> [Assignment]:
Read the entries below and pull out each line with the string "endsOnTime".

[[ Provided data, beginning ]]

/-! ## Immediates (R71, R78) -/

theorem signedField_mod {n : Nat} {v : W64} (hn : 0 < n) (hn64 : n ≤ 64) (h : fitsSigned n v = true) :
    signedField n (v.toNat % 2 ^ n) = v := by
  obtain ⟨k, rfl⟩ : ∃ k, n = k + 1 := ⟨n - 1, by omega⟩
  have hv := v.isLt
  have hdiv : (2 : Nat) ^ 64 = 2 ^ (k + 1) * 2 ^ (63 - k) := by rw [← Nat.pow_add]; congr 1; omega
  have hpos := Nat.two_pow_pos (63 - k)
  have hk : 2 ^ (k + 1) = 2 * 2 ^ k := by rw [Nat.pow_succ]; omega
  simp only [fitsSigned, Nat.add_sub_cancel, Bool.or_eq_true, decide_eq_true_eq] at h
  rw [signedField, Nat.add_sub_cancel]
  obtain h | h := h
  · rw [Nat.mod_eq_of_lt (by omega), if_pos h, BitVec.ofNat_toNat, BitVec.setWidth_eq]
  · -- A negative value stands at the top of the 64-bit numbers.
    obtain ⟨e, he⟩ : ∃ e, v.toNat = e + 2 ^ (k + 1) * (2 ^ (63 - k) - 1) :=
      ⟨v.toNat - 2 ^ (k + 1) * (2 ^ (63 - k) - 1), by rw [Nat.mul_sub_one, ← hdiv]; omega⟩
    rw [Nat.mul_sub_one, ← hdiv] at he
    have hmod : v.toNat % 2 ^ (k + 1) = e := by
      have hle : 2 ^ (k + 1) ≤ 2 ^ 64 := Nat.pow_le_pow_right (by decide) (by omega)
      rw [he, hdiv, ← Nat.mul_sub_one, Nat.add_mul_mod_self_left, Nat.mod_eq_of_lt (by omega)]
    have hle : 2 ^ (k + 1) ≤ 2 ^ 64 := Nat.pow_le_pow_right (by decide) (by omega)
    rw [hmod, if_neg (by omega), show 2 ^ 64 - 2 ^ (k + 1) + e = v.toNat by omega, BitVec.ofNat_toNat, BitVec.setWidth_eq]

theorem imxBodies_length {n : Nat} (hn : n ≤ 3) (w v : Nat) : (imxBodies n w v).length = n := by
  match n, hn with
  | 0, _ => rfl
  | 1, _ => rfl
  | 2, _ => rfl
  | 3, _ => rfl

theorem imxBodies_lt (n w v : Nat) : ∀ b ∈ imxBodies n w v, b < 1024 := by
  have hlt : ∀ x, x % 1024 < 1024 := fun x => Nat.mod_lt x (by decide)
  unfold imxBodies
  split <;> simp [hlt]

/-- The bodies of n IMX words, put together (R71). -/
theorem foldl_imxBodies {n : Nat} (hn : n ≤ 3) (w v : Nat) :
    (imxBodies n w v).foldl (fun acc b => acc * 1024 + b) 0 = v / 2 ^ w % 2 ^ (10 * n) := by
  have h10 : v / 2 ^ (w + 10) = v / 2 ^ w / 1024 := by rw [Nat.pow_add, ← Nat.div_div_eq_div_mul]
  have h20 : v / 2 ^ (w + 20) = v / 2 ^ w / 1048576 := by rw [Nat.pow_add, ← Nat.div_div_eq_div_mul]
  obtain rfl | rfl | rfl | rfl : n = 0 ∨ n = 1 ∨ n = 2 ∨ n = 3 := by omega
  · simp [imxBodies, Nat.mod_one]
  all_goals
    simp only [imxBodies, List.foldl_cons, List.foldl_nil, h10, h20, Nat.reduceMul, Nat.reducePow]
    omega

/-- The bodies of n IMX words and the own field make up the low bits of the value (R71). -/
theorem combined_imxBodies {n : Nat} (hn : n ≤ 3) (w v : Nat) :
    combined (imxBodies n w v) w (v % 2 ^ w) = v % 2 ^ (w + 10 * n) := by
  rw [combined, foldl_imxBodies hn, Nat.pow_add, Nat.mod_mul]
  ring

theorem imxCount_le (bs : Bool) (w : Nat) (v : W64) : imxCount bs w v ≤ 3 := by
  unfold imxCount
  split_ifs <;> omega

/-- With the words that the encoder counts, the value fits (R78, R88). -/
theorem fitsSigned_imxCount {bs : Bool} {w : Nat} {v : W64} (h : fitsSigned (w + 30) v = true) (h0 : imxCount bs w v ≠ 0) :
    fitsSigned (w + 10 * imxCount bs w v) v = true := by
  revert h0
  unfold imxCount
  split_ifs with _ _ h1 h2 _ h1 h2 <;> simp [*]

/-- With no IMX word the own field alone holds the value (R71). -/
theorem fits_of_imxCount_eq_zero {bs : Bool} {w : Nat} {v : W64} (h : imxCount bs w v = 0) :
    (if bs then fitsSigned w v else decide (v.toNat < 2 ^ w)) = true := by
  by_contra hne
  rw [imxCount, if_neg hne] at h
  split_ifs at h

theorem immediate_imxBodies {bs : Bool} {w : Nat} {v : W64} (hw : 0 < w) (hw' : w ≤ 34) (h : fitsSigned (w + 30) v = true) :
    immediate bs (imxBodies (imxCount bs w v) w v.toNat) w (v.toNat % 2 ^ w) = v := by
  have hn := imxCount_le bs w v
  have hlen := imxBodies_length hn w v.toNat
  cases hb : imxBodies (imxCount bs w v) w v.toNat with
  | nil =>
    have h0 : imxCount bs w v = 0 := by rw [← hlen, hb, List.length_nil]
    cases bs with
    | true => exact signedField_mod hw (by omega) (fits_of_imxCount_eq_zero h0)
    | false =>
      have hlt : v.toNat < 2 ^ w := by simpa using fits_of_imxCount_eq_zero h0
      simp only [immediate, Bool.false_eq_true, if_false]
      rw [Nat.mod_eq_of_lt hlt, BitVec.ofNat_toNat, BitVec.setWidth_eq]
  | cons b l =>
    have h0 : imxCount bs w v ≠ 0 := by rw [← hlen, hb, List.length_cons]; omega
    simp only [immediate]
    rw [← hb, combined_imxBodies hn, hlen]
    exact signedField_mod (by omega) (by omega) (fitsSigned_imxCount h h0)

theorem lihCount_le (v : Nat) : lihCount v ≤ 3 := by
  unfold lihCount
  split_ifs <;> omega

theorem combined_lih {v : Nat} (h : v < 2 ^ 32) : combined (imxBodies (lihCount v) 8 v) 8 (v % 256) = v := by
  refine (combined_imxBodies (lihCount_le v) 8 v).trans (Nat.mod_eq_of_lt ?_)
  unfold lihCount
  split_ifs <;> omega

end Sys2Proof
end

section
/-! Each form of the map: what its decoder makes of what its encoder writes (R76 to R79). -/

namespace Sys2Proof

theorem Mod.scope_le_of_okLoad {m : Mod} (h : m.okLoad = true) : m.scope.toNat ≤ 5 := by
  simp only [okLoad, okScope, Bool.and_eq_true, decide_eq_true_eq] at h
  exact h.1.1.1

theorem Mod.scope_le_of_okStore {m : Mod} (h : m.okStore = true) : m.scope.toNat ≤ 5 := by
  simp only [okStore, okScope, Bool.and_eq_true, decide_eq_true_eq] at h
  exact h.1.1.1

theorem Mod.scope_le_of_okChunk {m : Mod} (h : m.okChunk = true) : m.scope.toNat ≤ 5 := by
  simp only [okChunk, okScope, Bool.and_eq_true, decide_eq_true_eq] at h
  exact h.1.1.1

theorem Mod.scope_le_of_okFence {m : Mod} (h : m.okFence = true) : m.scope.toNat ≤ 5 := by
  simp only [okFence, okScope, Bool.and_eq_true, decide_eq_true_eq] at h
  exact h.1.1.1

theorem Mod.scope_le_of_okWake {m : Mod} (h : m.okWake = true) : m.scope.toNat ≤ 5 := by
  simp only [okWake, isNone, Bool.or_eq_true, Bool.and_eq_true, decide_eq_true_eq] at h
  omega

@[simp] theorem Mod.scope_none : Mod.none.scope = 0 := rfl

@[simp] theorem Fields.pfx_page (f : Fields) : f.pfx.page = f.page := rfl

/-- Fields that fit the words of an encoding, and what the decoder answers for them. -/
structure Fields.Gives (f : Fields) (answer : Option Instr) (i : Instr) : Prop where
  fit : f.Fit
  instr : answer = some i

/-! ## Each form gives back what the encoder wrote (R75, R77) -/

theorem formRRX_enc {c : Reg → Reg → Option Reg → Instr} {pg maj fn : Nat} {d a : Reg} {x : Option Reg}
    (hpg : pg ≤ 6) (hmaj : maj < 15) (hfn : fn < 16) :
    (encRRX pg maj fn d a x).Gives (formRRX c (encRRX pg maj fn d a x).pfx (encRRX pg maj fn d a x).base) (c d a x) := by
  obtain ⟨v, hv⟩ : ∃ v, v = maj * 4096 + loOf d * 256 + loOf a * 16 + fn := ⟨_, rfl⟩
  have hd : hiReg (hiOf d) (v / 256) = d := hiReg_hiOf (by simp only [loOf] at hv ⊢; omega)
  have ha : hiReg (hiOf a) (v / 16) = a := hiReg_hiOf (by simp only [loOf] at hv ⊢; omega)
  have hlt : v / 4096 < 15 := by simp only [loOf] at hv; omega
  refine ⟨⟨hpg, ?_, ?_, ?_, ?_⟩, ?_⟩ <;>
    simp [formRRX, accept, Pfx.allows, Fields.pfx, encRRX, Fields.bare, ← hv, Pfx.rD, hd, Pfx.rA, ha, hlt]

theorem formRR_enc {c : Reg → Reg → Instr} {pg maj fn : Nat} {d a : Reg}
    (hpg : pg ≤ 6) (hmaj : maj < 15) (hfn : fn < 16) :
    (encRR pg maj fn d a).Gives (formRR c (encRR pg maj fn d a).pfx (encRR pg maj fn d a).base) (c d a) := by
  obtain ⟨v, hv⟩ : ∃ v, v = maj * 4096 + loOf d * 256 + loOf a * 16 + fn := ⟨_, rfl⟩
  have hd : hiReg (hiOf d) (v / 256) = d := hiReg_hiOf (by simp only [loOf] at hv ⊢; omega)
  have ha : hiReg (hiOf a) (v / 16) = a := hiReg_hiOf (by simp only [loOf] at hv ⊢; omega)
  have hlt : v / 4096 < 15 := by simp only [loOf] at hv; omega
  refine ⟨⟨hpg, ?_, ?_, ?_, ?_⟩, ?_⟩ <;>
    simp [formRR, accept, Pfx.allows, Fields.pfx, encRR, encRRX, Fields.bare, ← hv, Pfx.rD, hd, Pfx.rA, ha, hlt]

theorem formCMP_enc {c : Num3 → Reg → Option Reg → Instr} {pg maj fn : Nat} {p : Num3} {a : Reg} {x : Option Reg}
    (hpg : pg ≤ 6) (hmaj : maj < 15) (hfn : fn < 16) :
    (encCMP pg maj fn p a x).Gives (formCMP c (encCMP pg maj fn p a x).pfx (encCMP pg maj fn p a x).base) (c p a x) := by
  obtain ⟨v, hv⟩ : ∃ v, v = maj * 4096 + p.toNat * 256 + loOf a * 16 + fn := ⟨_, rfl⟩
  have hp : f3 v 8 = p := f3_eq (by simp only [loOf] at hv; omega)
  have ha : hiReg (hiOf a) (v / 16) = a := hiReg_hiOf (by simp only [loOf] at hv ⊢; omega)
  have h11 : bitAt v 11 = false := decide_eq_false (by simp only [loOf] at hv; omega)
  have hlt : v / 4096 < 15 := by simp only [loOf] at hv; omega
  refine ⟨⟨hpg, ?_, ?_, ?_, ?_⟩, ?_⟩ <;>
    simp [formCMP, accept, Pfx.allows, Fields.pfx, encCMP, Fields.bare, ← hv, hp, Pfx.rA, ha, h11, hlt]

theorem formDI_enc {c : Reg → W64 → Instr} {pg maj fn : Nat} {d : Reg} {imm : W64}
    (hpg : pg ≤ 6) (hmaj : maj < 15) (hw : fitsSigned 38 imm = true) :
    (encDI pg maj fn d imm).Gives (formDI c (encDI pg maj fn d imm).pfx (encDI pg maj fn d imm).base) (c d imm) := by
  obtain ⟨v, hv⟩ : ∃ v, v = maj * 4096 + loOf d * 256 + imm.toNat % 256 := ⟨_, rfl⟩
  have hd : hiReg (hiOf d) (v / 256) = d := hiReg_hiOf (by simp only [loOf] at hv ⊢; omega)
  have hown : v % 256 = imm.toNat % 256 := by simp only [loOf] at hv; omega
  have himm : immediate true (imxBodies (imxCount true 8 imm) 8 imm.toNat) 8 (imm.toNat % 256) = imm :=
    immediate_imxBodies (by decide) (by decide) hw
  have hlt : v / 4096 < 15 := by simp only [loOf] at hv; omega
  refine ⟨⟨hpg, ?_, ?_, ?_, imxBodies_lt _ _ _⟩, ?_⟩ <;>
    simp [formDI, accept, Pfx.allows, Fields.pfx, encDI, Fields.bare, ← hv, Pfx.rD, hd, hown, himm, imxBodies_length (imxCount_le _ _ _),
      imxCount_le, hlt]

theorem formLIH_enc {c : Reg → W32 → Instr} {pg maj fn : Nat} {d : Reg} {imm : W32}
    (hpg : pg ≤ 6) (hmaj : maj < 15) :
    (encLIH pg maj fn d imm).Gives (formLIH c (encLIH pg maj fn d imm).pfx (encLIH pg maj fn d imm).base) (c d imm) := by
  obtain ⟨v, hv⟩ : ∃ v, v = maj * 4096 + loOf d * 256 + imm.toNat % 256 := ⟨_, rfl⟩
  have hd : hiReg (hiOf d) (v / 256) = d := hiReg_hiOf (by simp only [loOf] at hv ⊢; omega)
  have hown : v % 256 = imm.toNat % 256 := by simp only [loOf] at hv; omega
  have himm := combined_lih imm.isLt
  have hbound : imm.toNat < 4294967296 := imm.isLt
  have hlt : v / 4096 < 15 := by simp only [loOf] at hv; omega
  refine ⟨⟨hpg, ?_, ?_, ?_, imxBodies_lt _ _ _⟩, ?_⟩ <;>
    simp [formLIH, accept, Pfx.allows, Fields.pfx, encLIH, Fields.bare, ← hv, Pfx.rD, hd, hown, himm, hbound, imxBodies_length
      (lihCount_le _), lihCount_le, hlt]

[[ Provided data, end ]]
[[ Provided data, beginning ]]

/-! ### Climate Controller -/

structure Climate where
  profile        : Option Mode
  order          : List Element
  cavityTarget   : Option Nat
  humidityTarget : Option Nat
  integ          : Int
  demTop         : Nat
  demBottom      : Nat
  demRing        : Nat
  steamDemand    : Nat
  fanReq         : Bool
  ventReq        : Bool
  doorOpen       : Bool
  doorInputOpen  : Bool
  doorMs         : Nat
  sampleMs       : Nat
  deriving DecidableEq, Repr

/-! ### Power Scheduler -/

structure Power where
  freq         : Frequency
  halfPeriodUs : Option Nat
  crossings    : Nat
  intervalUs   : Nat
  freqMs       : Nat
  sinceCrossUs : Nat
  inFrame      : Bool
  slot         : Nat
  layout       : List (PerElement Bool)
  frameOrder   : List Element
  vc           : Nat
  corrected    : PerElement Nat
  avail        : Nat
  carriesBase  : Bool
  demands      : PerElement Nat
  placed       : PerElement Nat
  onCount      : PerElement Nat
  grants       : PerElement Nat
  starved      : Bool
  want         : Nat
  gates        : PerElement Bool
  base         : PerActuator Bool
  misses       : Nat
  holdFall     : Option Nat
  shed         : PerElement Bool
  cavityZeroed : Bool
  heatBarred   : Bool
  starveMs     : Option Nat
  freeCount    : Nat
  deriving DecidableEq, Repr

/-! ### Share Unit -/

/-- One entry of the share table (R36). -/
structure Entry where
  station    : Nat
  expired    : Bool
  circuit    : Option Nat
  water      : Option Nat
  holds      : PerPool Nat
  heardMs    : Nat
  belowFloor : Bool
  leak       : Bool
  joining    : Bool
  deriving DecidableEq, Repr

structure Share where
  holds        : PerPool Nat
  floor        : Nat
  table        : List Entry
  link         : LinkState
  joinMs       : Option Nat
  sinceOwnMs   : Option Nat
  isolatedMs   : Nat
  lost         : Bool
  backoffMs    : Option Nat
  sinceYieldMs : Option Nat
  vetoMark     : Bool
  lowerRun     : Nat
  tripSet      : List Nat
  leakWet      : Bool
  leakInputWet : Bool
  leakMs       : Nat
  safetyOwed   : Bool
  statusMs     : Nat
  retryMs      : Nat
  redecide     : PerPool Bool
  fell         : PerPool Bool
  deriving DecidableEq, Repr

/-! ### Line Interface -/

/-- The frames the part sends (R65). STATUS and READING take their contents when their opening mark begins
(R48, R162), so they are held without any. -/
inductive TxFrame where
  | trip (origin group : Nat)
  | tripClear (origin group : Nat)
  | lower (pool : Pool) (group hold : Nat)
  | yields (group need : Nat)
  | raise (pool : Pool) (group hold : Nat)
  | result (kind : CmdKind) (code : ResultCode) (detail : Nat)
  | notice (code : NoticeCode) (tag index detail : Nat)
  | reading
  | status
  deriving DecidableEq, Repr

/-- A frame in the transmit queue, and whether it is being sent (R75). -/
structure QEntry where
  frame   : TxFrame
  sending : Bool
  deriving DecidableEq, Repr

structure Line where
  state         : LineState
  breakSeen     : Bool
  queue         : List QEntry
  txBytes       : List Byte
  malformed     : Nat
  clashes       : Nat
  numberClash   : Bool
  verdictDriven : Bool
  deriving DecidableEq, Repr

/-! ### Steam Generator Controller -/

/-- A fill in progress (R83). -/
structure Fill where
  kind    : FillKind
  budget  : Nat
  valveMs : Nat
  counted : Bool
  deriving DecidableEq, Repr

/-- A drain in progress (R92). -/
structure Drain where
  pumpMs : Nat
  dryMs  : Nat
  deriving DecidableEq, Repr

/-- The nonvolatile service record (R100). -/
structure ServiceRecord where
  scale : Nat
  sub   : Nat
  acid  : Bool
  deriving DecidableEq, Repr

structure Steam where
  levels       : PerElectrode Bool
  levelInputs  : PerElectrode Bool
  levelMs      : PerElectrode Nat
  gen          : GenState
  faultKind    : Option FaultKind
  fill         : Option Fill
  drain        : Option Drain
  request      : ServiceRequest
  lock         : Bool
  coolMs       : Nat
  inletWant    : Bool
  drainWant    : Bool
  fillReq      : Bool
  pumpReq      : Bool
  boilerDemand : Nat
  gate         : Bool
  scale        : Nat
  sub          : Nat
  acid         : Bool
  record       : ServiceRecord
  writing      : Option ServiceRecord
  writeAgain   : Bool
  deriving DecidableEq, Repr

[[ Provided data, end ]]
[[ Provided data, beginning ]]

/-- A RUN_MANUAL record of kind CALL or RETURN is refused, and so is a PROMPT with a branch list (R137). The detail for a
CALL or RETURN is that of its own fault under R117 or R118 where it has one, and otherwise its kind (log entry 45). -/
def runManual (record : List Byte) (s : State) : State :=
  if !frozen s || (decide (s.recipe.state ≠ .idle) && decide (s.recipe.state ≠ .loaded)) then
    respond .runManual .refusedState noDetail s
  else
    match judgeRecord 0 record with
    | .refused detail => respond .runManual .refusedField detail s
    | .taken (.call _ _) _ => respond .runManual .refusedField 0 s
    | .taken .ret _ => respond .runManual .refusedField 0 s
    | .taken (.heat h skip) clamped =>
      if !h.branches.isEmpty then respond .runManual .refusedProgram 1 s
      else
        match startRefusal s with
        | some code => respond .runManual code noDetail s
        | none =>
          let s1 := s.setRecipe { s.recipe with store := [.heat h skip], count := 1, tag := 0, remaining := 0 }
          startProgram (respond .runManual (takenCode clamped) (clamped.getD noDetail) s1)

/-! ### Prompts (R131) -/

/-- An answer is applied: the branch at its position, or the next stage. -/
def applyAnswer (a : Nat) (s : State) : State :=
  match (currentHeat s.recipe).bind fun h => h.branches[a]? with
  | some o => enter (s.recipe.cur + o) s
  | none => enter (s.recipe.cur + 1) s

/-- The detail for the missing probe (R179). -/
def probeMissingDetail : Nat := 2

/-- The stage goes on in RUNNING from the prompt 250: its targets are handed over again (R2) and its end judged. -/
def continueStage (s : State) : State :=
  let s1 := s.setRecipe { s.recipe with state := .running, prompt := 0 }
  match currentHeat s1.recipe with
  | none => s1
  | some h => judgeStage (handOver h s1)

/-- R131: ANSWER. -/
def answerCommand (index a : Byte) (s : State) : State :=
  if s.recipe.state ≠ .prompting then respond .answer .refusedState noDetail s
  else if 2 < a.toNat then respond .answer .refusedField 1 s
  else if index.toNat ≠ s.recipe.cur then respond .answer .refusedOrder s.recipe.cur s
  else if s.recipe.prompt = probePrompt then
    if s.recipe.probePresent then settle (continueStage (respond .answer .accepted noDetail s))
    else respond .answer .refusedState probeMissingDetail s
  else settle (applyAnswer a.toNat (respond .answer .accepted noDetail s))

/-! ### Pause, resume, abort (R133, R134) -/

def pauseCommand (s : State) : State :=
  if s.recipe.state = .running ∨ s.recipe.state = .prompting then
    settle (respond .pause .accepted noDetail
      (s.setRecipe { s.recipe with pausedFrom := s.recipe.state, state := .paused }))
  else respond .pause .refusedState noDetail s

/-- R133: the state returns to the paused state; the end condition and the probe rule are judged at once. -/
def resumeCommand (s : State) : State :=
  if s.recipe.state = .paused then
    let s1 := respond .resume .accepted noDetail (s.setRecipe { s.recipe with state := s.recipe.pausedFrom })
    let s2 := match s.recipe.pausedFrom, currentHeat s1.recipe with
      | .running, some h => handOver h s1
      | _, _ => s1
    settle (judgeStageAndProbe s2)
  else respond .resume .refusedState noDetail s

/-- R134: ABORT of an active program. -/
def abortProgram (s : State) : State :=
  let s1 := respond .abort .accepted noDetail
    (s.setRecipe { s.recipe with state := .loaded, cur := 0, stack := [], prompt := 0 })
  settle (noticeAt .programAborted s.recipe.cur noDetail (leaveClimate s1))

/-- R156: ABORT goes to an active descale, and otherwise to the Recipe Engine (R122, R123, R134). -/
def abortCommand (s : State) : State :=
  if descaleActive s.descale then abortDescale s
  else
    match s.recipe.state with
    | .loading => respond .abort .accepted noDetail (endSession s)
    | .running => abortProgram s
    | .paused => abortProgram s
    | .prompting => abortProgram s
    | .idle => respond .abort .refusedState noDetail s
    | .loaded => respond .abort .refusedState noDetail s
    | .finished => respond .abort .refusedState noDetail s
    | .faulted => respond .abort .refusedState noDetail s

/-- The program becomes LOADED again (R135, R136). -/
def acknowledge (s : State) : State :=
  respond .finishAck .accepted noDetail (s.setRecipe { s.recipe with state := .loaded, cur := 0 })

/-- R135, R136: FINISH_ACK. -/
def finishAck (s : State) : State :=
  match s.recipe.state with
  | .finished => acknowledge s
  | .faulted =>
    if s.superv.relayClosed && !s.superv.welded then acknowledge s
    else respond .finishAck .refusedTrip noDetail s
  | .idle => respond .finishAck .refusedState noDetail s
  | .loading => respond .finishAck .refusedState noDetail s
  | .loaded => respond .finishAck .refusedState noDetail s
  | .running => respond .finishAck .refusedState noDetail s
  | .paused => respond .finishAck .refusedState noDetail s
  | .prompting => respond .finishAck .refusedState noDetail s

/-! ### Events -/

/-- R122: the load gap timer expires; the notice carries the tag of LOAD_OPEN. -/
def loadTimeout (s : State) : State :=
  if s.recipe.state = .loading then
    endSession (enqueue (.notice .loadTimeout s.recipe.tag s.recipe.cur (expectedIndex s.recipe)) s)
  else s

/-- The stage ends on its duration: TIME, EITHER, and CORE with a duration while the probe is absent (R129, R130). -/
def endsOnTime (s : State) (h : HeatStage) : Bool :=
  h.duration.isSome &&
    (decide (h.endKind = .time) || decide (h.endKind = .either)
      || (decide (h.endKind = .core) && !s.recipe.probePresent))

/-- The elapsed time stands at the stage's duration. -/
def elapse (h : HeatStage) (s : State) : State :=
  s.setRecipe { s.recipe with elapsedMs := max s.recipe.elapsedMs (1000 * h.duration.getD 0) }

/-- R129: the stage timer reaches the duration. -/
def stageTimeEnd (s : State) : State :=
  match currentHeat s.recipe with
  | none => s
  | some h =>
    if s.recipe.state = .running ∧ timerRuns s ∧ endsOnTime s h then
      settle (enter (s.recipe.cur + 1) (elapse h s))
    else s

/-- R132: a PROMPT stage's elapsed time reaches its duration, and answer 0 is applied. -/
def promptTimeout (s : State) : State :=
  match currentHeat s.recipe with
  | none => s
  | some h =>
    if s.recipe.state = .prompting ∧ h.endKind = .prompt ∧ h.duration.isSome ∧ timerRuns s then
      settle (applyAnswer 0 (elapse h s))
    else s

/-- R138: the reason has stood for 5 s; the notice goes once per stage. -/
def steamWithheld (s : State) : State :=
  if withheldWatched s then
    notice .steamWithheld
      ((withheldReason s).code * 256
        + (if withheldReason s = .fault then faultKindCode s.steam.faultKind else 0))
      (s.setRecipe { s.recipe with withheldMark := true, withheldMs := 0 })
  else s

[[ Provided data, end ]]

> [Answer section]:
def endsOnTime (s : State) (h : HeatStage) : Bool :=
    if s.recipe.state = .running ∧ timerRuns s ∧ endsOnTime s h then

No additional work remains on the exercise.